The anticipated large reductions to the post-secondary space haven’t happened – yet. Though operating grants to post-secondary institutions are frozen, some schools will still be breathing a sigh of relief, welcoming this approach over what could have been.
What It Means
Leadership across government, with nearly no exception, have been instructed to put the delivery of their programs and services under the microscope to reduce costs and maximize efficiencies where possible. Moving forward, an emphasis will be placed on a return on investment by government for its public sector programs and likely private-sector partnerships.
Holt’s team will continue to push broader revenue generating opportunities aggressively, such as the Sisson Mine mentioned in the budget address and deemed a Major Project by Prime Minister Mark Carney, and other projects that support a pan-Canadian approach.
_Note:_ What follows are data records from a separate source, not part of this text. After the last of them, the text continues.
-- ==== Sys2Proof/Machine/Dispatch.lean ====
section
/-! DEFINITION. One arm per operation (spec/41_crc8_operations.md R65). -/

namespace Sys2Proof.Machine

def exec (i : Instr) (s : State) : Host.Outcome State Fault Refusal :=
  match i with
  | .gen b0 b1 ci => Sys2Proof.Machine.execGen b0 b1 ci s
  | .val b0 b1 ci => Sys2Proof.Machine.execVal b0 b1 ci s
  | .chk b0 b1 ci => Sys2Proof.Machine.execChk b0 b1 ci s
  | .lut index b1 ci => Sys2Proof.Machine.execLut index b1 ci s

end Sys2Proof.Machine
end

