-- ==== Sys2Proof/Machine/Reserved.lean ====
section
/-! DEFINITION. A request with a reserved OP (spec/41_crc8_operations.md R70). -/

namespace Sys2Proof.Machine

/-- The block's answer to a request that is no operation: IllegalOp, whatever bits 23:0 hold, and no checksum is
computed (R70, R79, R81). -/
def execRejected : DecodeError → State → Host.Outcome State Fault Refusal
  | .reservedOp _, s => .next (respond (raiseError .illegalOp defaultResponse) s)

end Sys2Proof.Machine
end

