-- ==== Sys2Proof/Tests/Slice0.lean ====
section
/-! SUPPORT. The model's own tests. Every expected value is from spec/95_test_vectors.md or the rule named; then a witness
for the hypotheses of each statement that has some. -/

-- One theorem after the other: evaluated side by side, the tests would take threads of a gigabyte each.
set_option Elab.async false

namespace Sys2Proof.Tests

open Sys2Proof.Machine Sys2Proof.Safety

/-- The responses after an outcome. -/
def answers : Host.Outcome State Fault Refusal → List Word
  | .next s => s.responses
  | .fault _ => []
  | .refused _ => []

/-- The answer to one request after reset, with a realization. -/
def answerTo (ρ : Realization) (w : Word) : List Word :=
  answers (step (issue w (State.resetWith ⟨ρ, none⟩)))

/-! ### WellFormed: one ill-formed term for each check -/

theorem test_wellFormed_refuses_op_below : Fields.wellFormed ⟨0x00, 0, 0, 0⟩ = false := by decide
theorem test_wellFormed_refuses_op_above : Fields.wellFormed ⟨0x05, 0, 0, 0⟩ = false := by decide
theorem test_wellFormed_ops :
    Fields.wellFormed ⟨0x01, 0, 0, 0⟩ = true ∧ Fields.wellFormed ⟨0x04, 0, 0, 0⟩ = true := by decide
theorem test_asm_refuses_byte :
    Asm.wellFormed (.gen 256 0) = false ∧ Asm.wellFormed (.gen 0 256) = false ∧
    Asm.wellFormed (.val 256 0 0) = false ∧ Asm.wellFormed (.val 0 256 0) = false ∧
    Asm.wellFormed (.val 0 0 256) = false ∧ Asm.wellFormed (.chk 256 0 0) = false ∧
    Asm.wellFormed (.chk 0 256 0) = false ∧ Asm.wellFormed (.chk 0 0 256) = false ∧
    Asm.wellFormed (.lut 256) = false ∧ Asm.wellFormed (.valw 0 256) = false ∧
    Asm.wellFormed (.chkw 0 256) = false := by decide
theorem test_asm_refuses_wide :
    Asm.wellFormed (.req 4294967296) = false ∧ Asm.wellFormed (.genw 65536) = false ∧
    Asm.wellFormed (.valw 65536 0) = false ∧ Asm.wellFormed (.chkw 65536 0) = false := by decide
theorem test_asm_refuses_frame :
    Asm.wellFormed (.chkf 0 []) = false ∧ Asm.wellFormed (.chkf 1 [0, 0]) = false ∧
    Asm.wellFormed (.chkf 1 [0, 0, 256]) = false ∧
    Asm.wellFormed (.chkf 4 [0, 0, 0, 0, 0, 0, 0, 0, 0, 0, 0, 0]) = false := by decide

/-! ### Decode: words written out from R41 and R43 -/

theorem test_decode_gen : decode 0b00000001101111101110111100000000#32 = .instr (.gen 0xBE 0xEF 0x00) := by decide
theorem test_decode_val : decode 0b00000010101111101110111110010010#32 = .instr (.val 0xBE 0xEF 0x92) := by decide
theorem test_decode_chk : decode 0b00000011000000110010000000101011#32 = .instr (.chk 0x03 0x20 0x2B) := by decide
theorem test_decode_lut : decode 0b00000100010000010000000000000000#32 = .instr (.lut 0x41 0x00 0x00) := by decide
theorem test_decode_reserved : decode 0x80BEEF92 = .rejected (.reservedOp 0x80) := by decide
theorem test_decodeTableWord :
    decodeTableWord 32 0x03BEEF92 = some (.chk 0xBE 0xEF 0x92) ∧ decodeTableWord 32 0 = none := by decide

/-! ### The algorithm (section 2.1 of the vectors, and the two cross-checks of section 4) -/

theorem test_bitStep : bitStep 0xC4 = 0xB9 ∧ bitStep 0x7F = 0xFE ∧ bitStep 0x80 = 0x31 := by decide
theorem test_byteStep : byteStep .bitwise 0x12 0x34 = 0x20 ∧ byteStep .bitwise 0xAC 0x00 = 0x81 := by decide
theorem test_byteStep_table : byteStep .table 0x12 0x34 = 0x20 := by decide
theorem test_crc8 :
    crc8 .bitwise 0x00 0x01 = 0xB0 ∧ crc8 .bitwise 0x01 0x00 = 0x75 ∧ crc8 .bitwise 0x12 0x34 = 0x37 := by decide +kernel
/-- The catalogued check value over "123456789" (G2), an extension beyond the block's two bytes. -/
theorem test_catalogue_check_value :
    [0x31, 0x32, 0x33, 0x34, 0x35, 0x36, 0x37, 0x38, 0x39].foldl (byteStep .bitwise) 0xFF = 0xF7 := by decide +kernel

/-! ### Operations, one step each (section 2.2 of the vectors) -/

theorem test_gen : answerTo .bitwise 0x01010000 = [0x00000075] := by decide +kernel
theorem test_gen_ignores_ci : answerTo .table 0x01BEEFFF = [0x00000092] := by decide +kernel
theorem test_val_mismatch_is_no_error : answerTo .bitwise 0x02BEEF93 = [0x00000092] := by decide +kernel
theorem test_val_match : answerTo .table 0x02BEEEA3 = [0x010000A3] := by decide +kernel
theorem test_chk_valid : answerTo .bitwise 0x03800193 = [0x01800193] := by decide +kernel
theorem test_chk_bad : answerTo .table 0x0303202B = [0x0200002A] := by decide +kernel
theorem test_lut : answerTo .bitwise 0x04FFFFFF = [0x000000AC] := by decide
theorem test_lut_table : answerTo .table 0x04800000 = [0x0000007A] := by decide
theorem test_reserved : answerTo .bitwise 0x05BEEF92 = [0x04000000] := by decide
theorem test_withFetchWord : answers (step (State.reset.withFetchWord 32 0x03BEEF92)) = [0x01BEEF92] := by decide +kernel
theorem test_oldest_first :
    answers (step (issue 0x04000000 (issue 0x02000081 State.reset))) = [0x01000081] := by decide +kernel

/-! ### The assembler (R47, R48) -/

theorem test_assembleLine :
    assembleLine "GEN 0xBE, 0xEF          ; 0x01BEEF00".toList = .ok [0x01BEEF00] := by decide
theorem test_assembleLine_decimal : assembleLine "VALW 48879, 146".toList = .ok [0x02BEEF92] := by decide
theorem test_assembleLine_req : assembleLine ".req 0x00123456".toList = .ok [0x00123456] := by decide
theorem test_assembleLine_range : assembleLine "LUT 256".toList = .error .notWellFormed := by decide
theorem test_assembleLine_unknown : assembleLine "NOP".toList = .error .notALine := by decide
theorem test_assembleText_chkf :
    assembleText "; P1\nCHKF 2, 0x03, 0x01, 0x9D, 0x01, 0x01, 0x44".toList = .ok [0x0303019D, 0x03010144] := by
  decide

/-! ### Frames (section 2.3 of the vectors) -/

theorem test_frame_bad_word :
    frameCheckBytes .bitwise .measurement [0x00, 0xF0, 0x03, 0x03, 0x20, 0x2B, 0x00, 0x3C, 0x39] =
      some .badChecksum := by decide +kernel
theorem test_frame_short : parseFrame .productId [0x03, 0x01, 0x9D] = none := by decide

/-! ### Witnesses: a state and operands that meet each statement's hypotheses -/

/-- A block with a table in use, requests of every kind pending, and one response given. -/
def sample : State where
  config := ⟨.table, some 0x4000⟩
  acc := none
  requests := [0x01BEEF00, 0x03BEEF93, 0x05BEEF92, 0x04FF0000]
  responses := [0x00000092]

/-- The same with one request pending. -/
def pending (w : Word) : State := { sample with requests := [w] }

theorem test_witness_DecodeEncodeAgree :
    Instr.wellFormed (.lut 0xFF 0xFF 0xFF) = true ∧ decode 0x04FFFFFF = .instr (.lut 0xFF 0xFF 0xFF) := by decide
theorem test_witness_OpcodeMapSelectsOperation :
    ((0x00 : Byte) = 0x00 ∨ 0x05 ≤ (0x00 : Byte).toNat) ∧ ((0x05 : Byte) = 0x00 ∨ 0x05 ≤ (0x05 : Byte).toNat) ∧
    ((0xFF : Byte) = 0x00 ∨ 0x05 ≤ (0xFF : Byte).toNat) ∧ ¬ ((0x04 : Byte) = 0x00 ∨ 0x05 ≤ (0x04 : Byte).toNat) := by
  decide
theorem test_witness_FrameBytesAreItsWords :
    parseFrame .productId [0x03, 0x01, 0x9D, 0x01, 0x01, 0x44] =
      some [⟨0x03, 0x01, 0x9D⟩, ⟨0x01, 0x01, 0x44⟩] := by decide
theorem test_witness_ErrorPatterns_bit_bounds : (0 : Nat) < 16 ∧ (15 : Nat) < 16 := by decide
theorem test_witness_ErrorPatterns_odd :
    validWord .bitwise (unpackDataWord 0xBEEF92) = true ∧ weight 0x800000 % 2 = 1 ∧ weight 0x000001 % 2 = 1 := by decide +kernel
theorem test_witness_ErrorPatterns_two :
    validWord .bitwise (unpackDataWord 0xBEEF92) = true ∧ weight 0x800001 = 2 := by decide +kernel
theorem test_witness_ErrorPatterns_burst :
    validWord .bitwise (unpackDataWord 0xBEEF92) = true ∧ burst8 0xFF0000 :=
  ⟨by decide +kernel, by decide +kernel, 16, 0xFF, by decide +kernel⟩
theorem test_witness_ErrorPatterns_undetected :
    validWord .bitwise (unpackDataWord 0xBEEF92) = true ∧
    validWord .bitwise (unpackDataWord (0xBEEF92 ^^^ 0x000131)) = true ∧ (0x000131 : BitVec 24) ≠ 0 := by decide +kernel
theorem test_witness_StepRunsDecodedRequest_instr :
    sample.requests = 0x01BEEF00 :: [0x03BEEF93, 0x05BEEF92, 0x04FF0000] ∧
    decode 0x01BEEF00 = .instr (.gen 0xBE 0xEF 0x00) := by decide
theorem test_witness_StepRunsDecodedRequest_rejected :
    (pending 0x05BEEF92).requests = [0x05BEEF92] ∧ decode 0x05BEEF92 = .rejected (.reservedOp 0x05) := by decide
theorem test_witness_StepRunsDecodedRequest_idle : State.reset.requests = [] := by decide
theorem test_witness_FailedChkIsReportedInBand : crc8 .bitwise 0xBE 0xEF ≠ 0x93 := by decide +kernel
theorem test_witness_ReservedRequest_zero :
    ((0x00 : Byte) = 0x00 ∨ 0x05 ≤ (0x00 : Byte).toNat) ∧
    (pending 0x00123456).requests = (0x00#8 ++ 0x12#8 ++ 0x34#8 ++ 0x56#8) :: [] := by decide
theorem test_witness_ReservedRequest_five :
    ((0x05 : Byte) = 0x00 ∨ 0x05 ≤ (0x05 : Byte).toNat) ∧
    (pending 0x05BEEF92).requests = (0x05#8 ++ 0xBE#8 ++ 0xEF#8 ++ 0x92#8) :: [] := by decide
theorem test_witness_gen_completes : ∃ t, exec (.gen 0xBE 0xEF 0x00) sample = .next t := ⟨_, rfl⟩
theorem test_witness_val_completes : ∃ t, exec (.val 0xBE 0xEF 0x92) sample = .next t := ⟨_, rfl⟩
theorem test_witness_chk_completes : ∃ t, exec (.chk 0xBE 0xEF 0x93) sample = .next t := ⟨_, rfl⟩
theorem test_witness_lut_completes : ∃ t, exec (.lut 0xFF 0x00 0x00) sample = .next t := ⟨_, rfl⟩
theorem test_witness_StepRefinesPerform :
    (pending 0x03BEEF93).requests = 0x03BEEF93 :: [] ∧
    (1 ≤ (fieldsOf 0x03BEEF93).op.toNat ∧ (fieldsOf 0x03BEEF93).op.toNat ≤ 3) ∧
    ¬ (1 ≤ (fieldsOf 0x04FF0000).op.toNat ∧ (fieldsOf 0x04FF0000).op.toNat ≤ 3) := by decide
theorem test_witness_QueueAnsweredInOrder : sample.acc = none ∧ sample.requests.length = 4 := by decide
theorem test_witness_StepKeepsInvariant : Inv sample ∧ ∃ t, step sample = .next t :=
  ⟨⟨by decide, fun r h => by
    obtain rfl : r = 0x00000092 := List.mem_singleton.mp h
    decide +kernel⟩, _, rfl⟩
theorem test_witness_ResponseDependsOnRequestOnly :
    (pending 0x01BEEF00).requests = 0x01BEEF00 :: [] ∧
    sample.requests = 0x01BEEF00 :: [0x03BEEF93, 0x05BEEF92, 0x04FF0000] := by decide
theorem test_witness_RequestersDoNotDisturbEachOther :
    sample.requests = [(1, 0x01BEEF00), (2, 0x03BEEF93), (1, 0x05BEEF92), (2, 0x04FF0000)].map Prod.snd := by decide
theorem test_witness_FrameCheckedByTheMachine :
    ({ sample with requests := [0x0303019D, 0x03010144, 0x04FF0000] } : State).requests =
      [⟨0x03, 0x01, 0x9D⟩, ⟨0x01, 0x01, 0x44⟩].map chkRequest ++ [0x04FF0000] := by decide
theorem test_witness_AssemblerForms :
    (256 ≤ 256 ∨ 256 ≤ 0 ∨ 256 ≤ 0) ∧ assemble (.lut 256) = .error .notWellFormed := by decide
theorem test_witness_PseudoOperations :
    1 ≤ [(⟨0x03, 0x01, 0x9D⟩ : DataWord)].length ∧
    [(⟨0, 0xF0, 3⟩ : DataWord), ⟨3, 0x20, 0x2A⟩, ⟨0, 0x3C, 0x39⟩].length ≤ 3 := by decide
theorem test_witness_CommentsSpellNothing : ∀ c ∈ [' ', '\t'], isBlank c = true := by simp [isBlank]

theorem test_witness_OperationsKeepEverythingElse :
    (∃ t, exec (.gen 0xBE 0xEF 0x00) sample = .next t) ∧ ∃ t, exec (.lut 0xFF 0x00 0x00) sample = .next t :=
  ⟨⟨_, rfl⟩, _, rfl⟩
theorem test_witness_ErrorCodesAndTheirCauses :
    errField (perform .bitwise (0x03#8 ++ 0xBE#8 ++ 0xEF#8 ++ 0x93#8)) = 1 ∧
    errField (perform .bitwise (0x05#8 ++ 0xBE#8 ++ 0xEF#8 ++ 0x92#8)) = 2 ∧
    errField (perform .bitwise (0x00#8 ++ 0x12#8 ++ 0x34#8 ++ 0x56#8)) = 2 := by decide +kernel
theorem test_witness_OnlyCheckedValuesAreUsed :
    mayUseValue 0x03BEEF92 (perform .bitwise 0x03BEEF92) = true ∧
    mayUseValue 0x02BEEF93 (perform .bitwise 0x02BEEF93) = false ∧
    mayUseValue 0x04FF0000 (perform .bitwise 0x04FF0000) = false := by decide +kernel
theorem test_witness_ResponseAfterResetIsAsEver :
    sample.requests = 0x01BEEF00 :: [0x03BEEF93, 0x05BEEF92, 0x04FF0000] := by decide

end Sys2Proof.Tests
end

/-! ### The request word and its operation -/

namespace Sys2Proof

/-- Fields that decode to an operation are that operation's fields: no bit of a request is lost (R41, R45). -/
theorem encodeFields_of_decodeFields {f : Fields} {i : Instr} (h : decodeFields f = .instr i) :
    encodeFields i = f := by
  unfold decodeFields at h
  split_ifs at h with hgen hval hchk hlut <;> cases h
  · rw [encodeFields, ← hgen]
  · rw [encodeFields, ← hval]
  · rw [encodeFields, ← hchk]
  · rw [encodeFields, ← hlut]

/-- Fields that the decoder rejects have a reserved OP (R43, R70). -/
theorem op_of_decodeFields_rejected {f : Fields} {e : DecodeError} (h : decodeFields f = .rejected e) :
    f.op = 0x00 ∨ 0x05 ≤ f.op.toNat := by
  unfold decodeFields opGen opVal opChk opLut at h
  split_ifs at h
  bv_omega

end Sys2Proof

/-! ### The response word -/

namespace Sys2Proof.Machine

section
variable (r : Response)

@[simp] theorem crcField_packResponse : crcField (packResponse r) = r.crc :=
  BitVec.extractLsb'_append_eq_right

@[simp] theorem dataField_packResponse : dataField (packResponse r) = r.data :=
  (BitVec.extractLsb'_append_eq_of_le (by decide)).trans BitVec.extractLsb'_append_eq_right

@[simp] theorem errField_packResponse : errField (packResponse r) = errCode r.err := by
  unfold errField packResponse
  iterate 3 rw [BitVec.extractLsb'_append_eq_of_le (by decide)]
  exact BitVec.extractLsb'_append_eq_right

@[simp] theorem zeroField_packResponse : zeroField (packResponse r) = 0 := by
  unfold zeroField packResponse
  iterate 3 rw [BitVec.extractLsb'_append_eq_of_le (by decide)]
  exact BitVec.extractLsb'_append_eq_left

@[simp] theorem okField_packResponse : okField (packResponse r) = r.ok := by
  have h : BitVec.getLsbD (w := 5 + 2 + 1 + 16 + 8)
      (0b00000#5 ++ errCode r.err ++ BitVec.ofBool r.ok ++ r.data ++ r.crc) 24 = r.ok := by
    simp only [BitVec.getLsbD_append]
    simp
  exact h

end

@[simp] theorem highByte_append (b0 b1 : Byte) : highByte (b0 ++ b1) = b0 :=
  BitVec.extractLsb'_append_eq_left

@[simp] theorem lowByte_append (b0 b1 : Byte) : lowByte (b0 ++ b1) = b1 :=
  BitVec.extractLsb'_append_eq_right

/-! ### Perform -/

/-- The checksum does not depend on the realization (R55). -/
theorem crc8_realization (ρ ρ' : Realization) (b0 b1 : Byte) : crc8 ρ b0 b1 = crc8 ρ' b0 b1 := by
  simp only [crc8, byteStep_eq_bitSteps]

section
variable (ρ : Realization) (b0 b1 ci : Byte)

theorem performFields_gen : performFields ρ (encodeFields (.gen b0 b1 ci)) = genResponse (crc8 ρ b0 b1) :=
  rfl

theorem performFields_val :
    performFields ρ (encodeFields (.val b0 b1 ci)) = valResponse (crc8 ρ b0 b1) ci := rfl

theorem performFields_chk :
    performFields ρ (encodeFields (.chk b0 b1 ci)) = chkResponse (crc8 ρ b0 b1) b0 b1 ci := by
  simp only [chkResponse, okFlag, beq_iff_eq]
  rfl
Legacy was key to highlight his province’s track record of willingness as a partner on major projects, with both neighbouring provincial jurisdictions and their federal counterparts.
Response
Progressive Conservative MLA and leadership hopeful, Don Monahan, focused on the historically large deficit and appealed to younger New Brunswickers in questioning who will foot the bill, while Green Party Leader David Coon, expressed concern about the impacts of the debt-to-GDP ratio in the coming years. Similarly, Moncton economist Richard Saillant expressed concerns about what this means for the province’s credit rating and ability to borrow.
Many of the loudest complaints could well come from outside the province, with some Nova Scotians living near the border likely to raise concerns about any new tolls.